Category Archives: Vegetarian

Thin Mint Biscotti

 

It’s that time of year … Girl Scouts everywhere are selling their cookies! In honor of the all  Girl Scouts past and present. Not to mention being a former Girl Scout myself. Oh yes troup 454! I decided to create a play off of one of the beloved flavors the thin mint. Also my husbands favorite (preferably frozen). I thought I would try a biscotti! Anything to go with a good cup of coffee.

Yields 14 large Biscotti

Biscotti Ingredients:

1 cup raw sugar

1 cup Ap flour

1 cup whole wheat pastry flour

1 tsp kosher salt

1 tsp baking soda

1/2 tsp pure vanilla

1 cup chopped Andes mints

2 eggs

6 TB unsalted butter softened

1/2 cup Dutch processed cocoa (I love penzeys)

Chocolate Dip 

1 cup semi sweet chocolate chips (I used  Ghirdelli )

2 tsp coconut oil

1/2 tsp pure mint extract ( I used Watkins)

Directions:

  1. On medium speed cream the sugar & the butter with paddle attachment.
  2. Add one egg at a time and incorporate on low speed. Add vanilla & Mix to blend.
  3. In a separate bowl mix together Cocoa, flours, salt, & baking soda.
  4. Add the dry ingredients into the wet until fully incorporated (batter will be dry)
  5. Fold in chopped Andes mints
  6. Form a 12″ x 4″ log on a parchment lined baking sheet
  7. Bake for 30 minutes at 350 degrees.
  8. Remove the biscotti log from oven. Allow to cool for five minutes on pan. Remove log from sheet pan using parchment paper.
  9. Place on cuting board and cut the log into 3/4 inch pieces.
  10. Line pieces sideways back onto parchment lined pan and bake for eight minutes.
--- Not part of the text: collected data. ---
-- ==== Sys2Proof/Tests/Slice0.lean ====
section
/-! SUPPORT. The model's own tests. Expected values are the words of 30_encoding R85 and the vectors of 95_test_vectors (named by
their number there), never an answer of the model. Witnesses, named after the obligation, show states and operands that
meet its hypotheses, at the boundary where it has clauses. -/

namespace Sys2Proof.Tests

open Sys2Proof.Machine

/-! ### Helpers -/

/-- The state after one step that runs the word, placed at pc. -/
def after (s : State) (op : Word) : State :=
  match step (s.placeWord op) with
  | .next t => t
  | .fault _ => s
  | .refused _ => s

/-- Reset with some registers set. -/
def regs (l : List (RegIdx × Byte)) : State := l.foldl (fun s p => s.setReg p.1 p.2) State.reset

/-- The keymap with these keys pressed. -/
def keymap (l : List RegIdx) : Vector Bool 16 := Vector.ofFn (fun k => decide (k ∈ l))

/-- A state with these keys pressed. -/
def withKeys (s : State) (l : List RegIdx) : State := s.setKeys (keymap l)

/-- Reset with SP and one stack slot set. -/
def withStack (sp : Fin 17) (j : Fin 16) (w : Word) : State :=
  { State.reset with sp := sp, stack := State.reset.stack.set j.val w }

/-- Reset with a sprite at 0x300, I there, and coordinates in V0 and V1. -/
def sprite (rows : List Byte) (x y : Byte) : State :=
  (((State.reset.setMem (State.reset.mem.writeList 0x300 rows)).setI 0x300#16).setReg 0 x).setReg 1 y

/-- The word decodes to the instruction. -/
def decodes (op : Nat) (i : Instr) : Bool := decide (decodeTableWord 16 op = some i)

/-- The kind and info of the recorded fault, with the pc and op recorded. -/
def faultOf (s : State) : Option (FaultKind × Nat × Word × Option Word) :=
  s.halted.map (fun r => (r.kind, r.info, r.pc, r.op))

/-- The second state differs from the first in the fault record and the outcome alone. -/
def onlyHalted (s t : State) : Bool := decide ({ t with halted := s.halted, outcome := s.outcome } = s)

/-! ### WellFormed: one ill-formed term for its one check -/

theorem test_wellFormed_refuses_row_count_16 : (Instr.drw 0 0 16).wellFormed = false := by decide

theorem test_wellFormed_accepts_row_count_15 : (Instr.drw 0 0 15).wellFormed = true := by decide

/-! ### Decoding: every constructor's word, written out from R85 -/

theorem test_decode_family0 : (decodes 0x00E0 .cls && decodes 0x00EE .ret) = true := by decide

theorem test_decode_jumps : (decodes 0x1ABC (.jp 0xABC#12) && decodes 0x2DEF (.call 0xDEF#12) &&
    decodes 0xB123 (.jpV0 0x123#12) && decodes 0xA456 (.ldI 0x456#12)) = true := by decide

theorem test_decode_skips : (decodes 0x3742 (.seByte 7 0x42#8) && decodes 0x4842 (.sneByte 8 0x42#8) &&
    decodes 0x5120 (.seReg 1 2) && decodes 0x9AB0 (.sneReg 10 11)) = true := by decide

theorem test_decode_bytes : (decodes 0x6A7F (.ldByte 10 0x7F#8) && decodes 0x7F01 (.addByte 15 0x01#8) &&
    decodes 0xC30F (.rnd 3 0x0F#8)) = true := by decide

theorem test_decode_family8_low : (decodes 0x8120 (.ldReg 1 2) && decodes 0x8121 (.orReg 1 2) &&
    decodes 0x8122 (.andReg 1 2) && decodes 0x8123 (.xorReg 1 2) && decodes 0x8124 (.addReg 1 2)) = true := by decide

theorem test_decode_family8_high : (decodes 0x8125 (.subReg 1 2) && decodes 0x8126 (.shr 1 2) &&
    decodes 0x8127 (.subn 1 2) && decodes 0x812E (.shl 1 2)) = true := by decide

theorem test_decode_draw_and_keys : (decodes 0xD12F (.drw 1 2 15) && decodes 0xE59E (.skp 5) &&
    decodes 0xE5A1 (.sknp 5)) = true := by decide
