-- ==== Sys2Proof/Decode.lean ====
section
/-! DEFINITION. The command word: its fields (30_encoding.md R59), the decoder (R61, R63, R69), total on all words and
rejecting by name, and the encoder. -/

namespace Sys2Proof

/-- `OPC = w[3:0]` (30_encoding.md R59). -/
def cmdOpc (w : Word) : BitVec 4 := w.extractLsb' 0 4

/-- `SLOT = w[5:4]` (30_encoding.md R59). -/
def cmdSlot (w : Word) : BitVec 2 := w.extractLsb' 4 2

/-- `VAR = w[7:6]` (30_encoding.md R59). -/
def cmdVar (w : Word) : BitVec 2 := w.extractLsb' 6 2

/-- `FLD = w[10:8]` (30_encoding.md R59). -/
def cmdFld (w : Word) : BitVec 3 := w.extractLsb' 8 3

/-- `AUXP = w[11]` (30_encoding.md R59). -/
def cmdAuxp (w : Word) : Bool := w.getLsbD 11

/-- `RSV = w[31:12]` (30_encoding.md R59). -/
def cmdRsv (w : Word) : BitVec 20 := w.extractLsb' 12 20

/-- Why a word is no command (30_encoding.md R69). The block makes no difference between them: each is
`ILLEGAL_COMMAND`. -/
inductive DecodeError where
  /-- `w[31:12] != 0`. -/
  | reservedBits
  /-- `OPC` is 0x0 or 0x8..0xF. -/
  | reservedOpcode
  /-- A field the opcode does not use is nonzero. -/
  | unusedField
  /-- `SLOT = 3` for `CREATE`, `SET_RATE` or `RECALC_RATE`. -/
  | reservedSlot
  /-- `FLD = 7` for `FIELD_LAYOUT`, `FIELD_EXTRACT` or `FIELD_INSERT`. -/
  | reservedField
  deriving DecidableEq, Repr

/-- The decoding shared by the three codec commands, which use `VAR` and `FLD` (30_encoding.md R61, R69). -/
def decodeCodec (w : Word) (mk : BitVec 2 → BitVec 3 → Instr) : Except DecodeError Instr :=
  if cmdSlot w ≠ 0 ∨ cmdAuxp w then .error .unusedField
  else if cmdFld w = 7 then .error .reservedField
  else .ok (mk (cmdVar w) (cmdFld w))

/-- The decoding shared by the two commands that use `SLOT` alone (30_encoding.md R61, R69). -/
def decodeSlotOnly (w : Word) (mk : BitVec 2 → Instr) : Except DecodeError Instr :=
  if cmdVar w ≠ 0 ∨ cmdFld w ≠ 0 ∨ cmdAuxp w then .error .unusedField
  else if cmdSlot w = 3 then .error .reservedSlot
  else .ok (mk (cmdSlot w))

/-- The decoder (30_encoding.md R61, R63, R68, R69): every word is one command or an illegal command. -/
def decode (w : Word) : Except DecodeError Instr :=
  if cmdRsv w ≠ 0 then .error .reservedBits
  else if cmdOpc w = 0x1 then
    if cmdFld w ≠ 0 then .error .unusedField
    else if cmdSlot w = 3 then .error .reservedSlot
    else .ok (.create (cmdSlot w) (cmdVar w) (cmdAuxp w))
  else if cmdOpc w = 0x2 then
    if cmdSlot w ≠ 0 ∨ cmdFld w ≠ 0 ∨ cmdAuxp w then .error .unusedField
    else .ok (.findRate (cmdVar w))
  else if cmdOpc w = 0x3 then decodeCodec w .fieldLayout
  else if cmdOpc w = 0x4 then decodeCodec w .fieldExtract
  else if cmdOpc w = 0x5 then decodeCodec w .fieldInsert
  else if cmdOpc w = 0x6 then decodeSlotOnly w .setRate
  else if cmdOpc w = 0x7 then decodeSlotOnly w .recalcRate
  else .error .reservedOpcode

/-- A command word from its fields, reserved bits zero (30_encoding.md R59). -/
def cmdWord (opc : BitVec 4) (slot var : BitVec 2) (fld : BitVec 3) (auxp : Bool) : Word :=
  0#20 ++ (BitVec.ofBool auxp ++ (fld ++ (var ++ (slot ++ opc))))

/-- The encoder: the word of a command, every field the opcode does not use 0 (30_encoding.md R61). -/
def encode : Instr → Word
  | .create slot var auxp => cmdWord 0x1 slot var 0 auxp
  | .findRate var         => cmdWord 0x2 0 var 0 false
  | .fieldLayout var fld  => cmdWord 0x3 0 var fld false
  | .fieldExtract var fld => cmdWord 0x4 0 var fld false
  | .fieldInsert var fld  => cmdWord 0x5 0 var fld false
  | .setRate slot         => cmdWord 0x6 slot 0 0 false
  | .recalcRate slot      => cmdWord 0x7 slot 0 0 false

/-- A row of the match and mask table of 30_encoding.md R63: `needsSlot` and `needsFld` say which extra condition
it has. -/
structure OpcodeRow where
  mnemonic  : String
  pattern   : Word
  mask      : Word
  needsSlot : Bool
  needsFld  : Bool
  deriving DecidableEq, Repr

/-- The table of 30_encoding.md R63, row by row. -/
def opcodeRows : List OpcodeRow :=
  [ ⟨"CREATE",        0x00000001, 0xFFFFF70F, true,  false⟩
  , ⟨"FIND_RATE",     0x00000002, 0xFFFFFF3F, false, false⟩
  , ⟨"FIELD_LAYOUT",  0x00000003, 0xFFFFF83F, false, true⟩
  , ⟨"FIELD_EXTRACT", 0x00000004, 0xFFFFF83F, false, true⟩
  , ⟨"FIELD_INSERT",  0x00000005, 0xFFFFF83F, false, true⟩
  , ⟨"SET_RATE",      0x00000006, 0xFFFFFFCF, true,  false⟩
  , ⟨"RECALC_RATE",   0x00000007, 0xFFFFFFCF, true,  false⟩ ]

/-- Row `r` matches word `w`: `w & mask = match` and the extra condition holds (30_encoding.md R63). -/
def OpcodeRow.matchesWord (r : OpcodeRow) (w : Word) : Bool :=
  w &&& r.mask == r.pattern && (!r.needsSlot || cmdSlot w != 3) && (!r.needsFld || cmdFld w != 7)

/-- The mnemonic of a command (30_encoding.md R61). -/
def Instr.mnemonic : Instr → String
  | .create ..       => "CREATE"
  | .findRate ..     => "FIND_RATE"
  | .fieldLayout ..  => "FIELD_LAYOUT"
  | .fieldExtract .. => "FIELD_EXTRACT"
  | .fieldInsert ..  => "FIELD_INSERT"
  | .setRate ..      => "SET_RATE"
  | .recalcRate ..   => "RECALC_RATE"

/-- The command the decoder reads from the command word whose low `nbits` bits are those of `w` and whose other bits
are 0. A command is one 32-bit word (30_encoding.md R60), so there is no byte order to apply. -/
def decodeTableWord (nbits w : Nat) : Option Instr :=
  match decode (BitVec.ofNat 32 (w % 2 ^ nbits)) with
  | .ok i    => some i
  | .error _ => none

end Sys2Proof
end

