-- ==== Sys2Proof/Machine/RateLookup.lean ====
section
/-! DEFINITION. The exact-match search of a rate table (41_rate_lookup.md R74) and `FIND_RATE` (R75). -/

namespace Sys2Proof.Machine

/-- The index of the first entry from index `i` on whose target is `t` (41_rate_lookup.md R74). -/
def findFrom : Nat → List RateEntry → DWord → Option Nat
  | _, [],      _ => none
  | i, e :: es, t => if e.target = t then some i else findFrom (i + 1) es t

/-- `find(v, t)` on the table of a variant (41_rate_lookup.md R74). -/
def findRate (table : List RateEntry) (t : DWord) : Option Nat := findFrom 0 table t

/-- The `EXEC` step of `FIND_RATE` (41_rate_lookup.md R75). -/
def findRateEffect (var : BitVec 2) (s : State) : State :=
  match Variant.ofBits var with
  | none   => s.finishError .invalidVariant
  | some v =>
    match findRate (s.cfg.rateTable.get v) s.latch.operandLo with
    | some i => s.finish .ok (BitVec.ofNat 32 i) 0 0 true
    | none   => s.finish .ok 0 0 0 false

/-- `FIND_RATE VAR, hz` (41_rate_lookup.md R75). -/
def execFindRate (var : BitVec 2) (s : State) : Result := s.decodeThenExec (findRateEffect var)

end Sys2Proof.Machine
end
Remove from oven.
  11. Flip and bake for an additional eight minutes.
  12. Allow biscotti to cool before dipping.
  13. In a long microwave safe bowl (I used my fiestaware bread pan) melt Chocolate chips by microwaving in 30 second intervals until all chocolate is melted and no lumps remain. Once all the chocolate is melted add the mint extract and coconut oil stir with spatua to dissolve. Once you reach the desired constancy for dipping start dunking the biscotti as you wish. Set to dry on parchment paper.

Enjoy!

 

Pecan Crumble Rhurbarb Muffins

I don’t know about you but I am counting down the days until spring. But despite the time frame it still continues to pour down snow in western Pa. For those of you not counting. It’s about 19.4 days according to my phone.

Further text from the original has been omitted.